Filter the entries for the word "replyMeasurement". Copy each line in which it occurs.

■ **GIVEN INFORMATION**
|---|

-- ==== Sys2Proof/Machine/Transact.lean ====
section
/-! DEFINITION. The transaction-level functions the byte-level steps must agree with: `parse` (R130) and `transact`
(R150), and the response register read back as the typed result it stands for. -/

namespace Sys2Proof.Machine

/-- R130, R150: the result of a request. -/
inductive Result (E : Type := TErr) where
  | confirm
  | measurement (pm25 pm10 : Raw)
  | error (e : ErrInfo E)
  deriving DecidableEq, Repr

/-- R130: a reply under the operation that reads it. -/
def parse {E : Type} (op : Op) (r : ReplyFrame) : Result E :=
  if sum8 (slice r.toBytes 2 7) ≠ r.ck then .error .badChecksum
  else
    match op with
    | .query => .measurement (le16 r.p2 r.p3) (le16 r.p4 r.p5)
    | .reportMode => .confirm
    | .workPeriod => .confirm

/-- R150, first loop: the bytes of a frame the transport accepts, and its failure if it fails; none while an answer is
missing (R62). -/
def sendFrame {E : Type} : List Byte → List (TxAnswer E) → Option (List Byte × Option E)
  | [], _ => some ([], none)
  | _ :: _, [] => none
  | _ :: _, .failed k :: _ => some ([], some k)
  | b :: F, .accepted :: ta => (sendFrame F ta).map fun (sent, k) => (b :: sent, k)

/-- R150, second loop: the next `n` reply bytes, or the transport's failure; none while an answer is missing. -/
def receive {E : Type} : Nat → List (RxAnswer E) → Option (Except E (List Byte))
  | 0, _ => some (.ok [])
  | _ + 1, [] => none
  | _ + 1, .failed k :: _ => some (.error k)
  | n + 1, .byte b :: ra => (receive n ra).map fun got => got.map (b :: ·)

/-- R130 on ten received bytes. -/
def parseBytes {E : Type} (op : Op) : List Byte → Option (Result E)
  | [b0, b1, b2, b3, b4, b5, b6, b7, b8, b9] => some (parse op ⟨b0, b1, b2, b3, b4, b5, b6, b7, b8, b9⟩)
  | _ => none

/-- R150, both loops and the parse: the bytes sent and the result. -/
def exchange {E : Type} (F : List Byte) (op : Op) (ta : List (TxAnswer E)) (ra : List (RxAnswer E)) :
    Option (List Byte × Result E) :=
  match sendFrame F ta with
  | none => none
  | some (sent, some k) => some (sent, .error (.transportError .write k))
  | some (sent, none) =>
    match receive Const.replyLen ra with
    | none => none
    | some (.error k) => some (sent, .error (.transportError .read k))
    | some (.ok bytes) => (parseBytes op bytes).map fun res => (sent, res)

/-- R150: `transact(req, o, ta, ra)`. None where the answers given do not reach the end of the transaction, and for a
reply, which is no request. -/
def transact {E : Type} (i : Instr) (o : OpenAnswer E) (ta : List (TxAnswer E)) (ra : List (RxAnswer E)) :
    Option (List Byte × Result E) :=
  match i with
  | .setReportMode =>
    match o with
    | .failed k => some ([], .error (.transportError .opening k))
    | .ok => exchange frameReportMode .reportMode ta ra
  | .setWorkPeriod m =>
    if legalPeriod m then exchange (frameWorkPeriod m) .workPeriod ta ra else some ([], .error .tooLongWorkTime)
  | .query => exchange frameQuery .query ta ra
  | .replyConfirm _ => none
  | .replyMeasurement _ => none

/-- R142, R149: the phase a request's result leaves the block in. -/
def phaseAfter {E : Type} (i : Instr) (res : Result E) : Phase :=
  match i, res with
  | .setReportMode, .error _ => .failed
  | .setReportMode, .confirm => .ready
  | .setReportMode, .measurement _ _ => .ready
  | .setWorkPeriod _, _ => .ready
  | .query, _ => .ready
  | .replyConfirm _, _ => .ready
  | .replyMeasurement _, _ => .ready

/-- R143: the phase that accepts a command. -/
def acceptingPhase : Instr → Phase
  | .setReportMode => .unopened
  | .setWorkPeriod _ => .ready
  | .query => .ready
  | .replyConfirm _ => .rx
  | .replyMeasurement _ => .rx

/-- R175: the stage a code of `terr_stage` names. -/
def stageOfCode (c : BitVec 2) : Option Stage :=
  if c = 0 then some .opening else if c = 1 then some .write else if c = 2 then some .read else none

/-- R27, R171: the result a response register stands for; none without a response or with a code no rule writes. -/
def Rsp.result {E : Type} (r : Rsp E) : Option (Result E) :=
  if r.rspValid then
    if r.status = statusOk then
      some (if r.pmValid then .measurement r.pm25Raw r.pm10Raw else .confirm)
    else if r.status = statusTooLongWorkTime then some (.error .tooLongWorkTime)
    else if r.status = statusEmptyDataFrame then some (.error .emptyDataFrame)
    else if r.status = statusBadChecksum then some (.error .badChecksum)
    else if r.status = statusTransportError then
      (stageOfCode r.terrStage).map fun stage => .error (.transportError stage r.terr)
    else none
  else none

end Sys2Proof.Machine
end

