theorem rowCommand_setWorkPeriod_iff (F : List Byte) (m : Byte) :
    rowCommand F = some (.setWorkPeriod m) ↔ rowSetWorkPeriod.admits F = true ∧ F.getD 4 0 = m := by
  have hopen : rowSetReportMode.admits F = true → rowSetWorkPeriod.admits F = false := by
    rw [rowSetReportMode_admits_iff]
    rintro rfl
    decide
  have hquery : rowQuery.admits F = true → rowSetWorkPeriod.admits F = false := by
    rw [rowQuery_admits_iff]
    rintro rfl
    decide
  unfold rowCommand
  split_ifs <;> simp_all

/-- No command row gives a reply. -/
theorem acceptingPhase_of_rowCommand {F : List Byte} {i : Instr} (h : rowCommand F = some i) :
    acceptingPhase i ≠ .rx := by
  unfold rowCommand at h
  split_ifs at h <;> cases h <;> simp [acceptingPhase]

/-- R87: what is asked of a frame of a known row: a legal operand and the checksum. -/
theorem decodeCommand_ok_iff_of_rowCommand {F : List Byte} {i : Instr} (hlen : F.length = Const.cmdLen)
    (hrow : rowCommand F = some i) (j : Instr) :
    decodeCommand F = .ok j ↔ i.wf = true ∧ F.getD 17 0 = ckTx F ∧ i = j := by
  simp only [decodeCommand, hlen, ne_eq, not_true_eq_false, if_false, hrow]
  by_cases hck : F.getD 17 0 = ckTx F
  all_goals
    simp only [hck, if_true, if_false]
    cases i with
    | setReportMode | query | replyConfirm r | replyMeasurement r => simp [Instr.wf]
    | setWorkPeriod m => cases hm : legalPeriod m <;> simp [Instr.wf, hm]

/-- R87: a frame decodes to the command of its row when that is well formed and the checksum holds. -/
theorem decodeCommand_ok_iff (F : List Byte) (i : Instr) : decodeCommand F = .ok i ↔
    F.length = Const.cmdLen ∧ rowCommand F = some i ∧ i.wf = true ∧ F.getD 17 0 = ckTx F := by
  by_cases hlen : F.length = Const.cmdLen
  · cases hrow : rowCommand F with
    | none => simp [decodeCommand, hlen, hrow]
    | some j =>
      rw [decodeCommand_ok_iff_of_rowCommand hlen hrow]
      constructor
      · rintro ⟨hwf, hck, rfl⟩
        exact ⟨hlen, rfl, hwf, hck⟩
      · rintro ⟨-, ⟨⟩, hwf, hck⟩
        exact ⟨hwf, hck, rfl⟩
  · simp [decodeCommand, hlen]

/-- R87, R90: the command frames are the encodings of the well-formed commands. -/
theorem decodeCommand_ok_iff_encode (F : List Byte) (i : Instr) : decodeCommand F = .ok i ↔
    acceptingPhase i ≠ .rx ∧ i.wf = true ∧ F = encode i := by
  rw [decodeCommand_ok_iff]
  constructor
  · rintro ⟨-, hrow, hwf, hck⟩
    have hi := acceptingPhase_of_rowCommand hrow
    refine ⟨hi, hwf, ?_⟩
    cases i with
    | setReportMode => rwa [rowCommand_setReportMode_iff, rowSetReportMode_admits_iff] at hrow
    | query => rwa [rowCommand_query_iff, rowQuery_admits_iff] at hrow
    | setWorkPeriod m =>
      rw [rowCommand_setWorkPeriod_iff, rowSetWorkPeriod_admits_iff] at hrow
      obtain ⟨⟨m', ck, rfl⟩, rfl⟩ := hrow
      have hck : ck = 0x07 + m' := hck.trans (ckTx_workPeriodBytes m' ck)
      rw [hck]
      rfl
    | replyConfirm r | replyMeasurement r => exact absurd rfl hi
  · rintro ⟨hi, hwf, rfl⟩
    cases i with
    | setReportMode | query => exact ⟨rfl, by decide, hwf, by decide⟩
    | setWorkPeriod m =>
      have hrow : rowSetWorkPeriod.admits (encode (.setWorkPeriod m)) = true :=
        (rowSetWorkPeriod_admits_iff _).mpr ⟨m, _, encode_setWorkPeriod m⟩
      have hck : 0x07 + m = ckTx (encode (.setWorkPeriod m)) := (ckTx_workPeriodBytes m (0x07 + m)).symm
      exact ⟨rfl, (rowCommand_setWorkPeriod_iff _ m).mpr ⟨hrow, rfl⟩, hwf, hck⟩
    | replyConfirm r | replyMeasurement r => exact absurd rfl hi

|---|

■ **PROBLEM SOLUTION**
  | .replyMeasurement _ => none
  | .replyMeasurement _, _ => .ready
  | .replyMeasurement _ => .rx
    | setReportMode | query | replyConfirm r | replyMeasurement r => simp [Instr.wf]
    | replyConfirm r | replyMeasurement r => exact absurd rfl hi
    | replyConfirm r | replyMeasurement r => exact absurd rfl hi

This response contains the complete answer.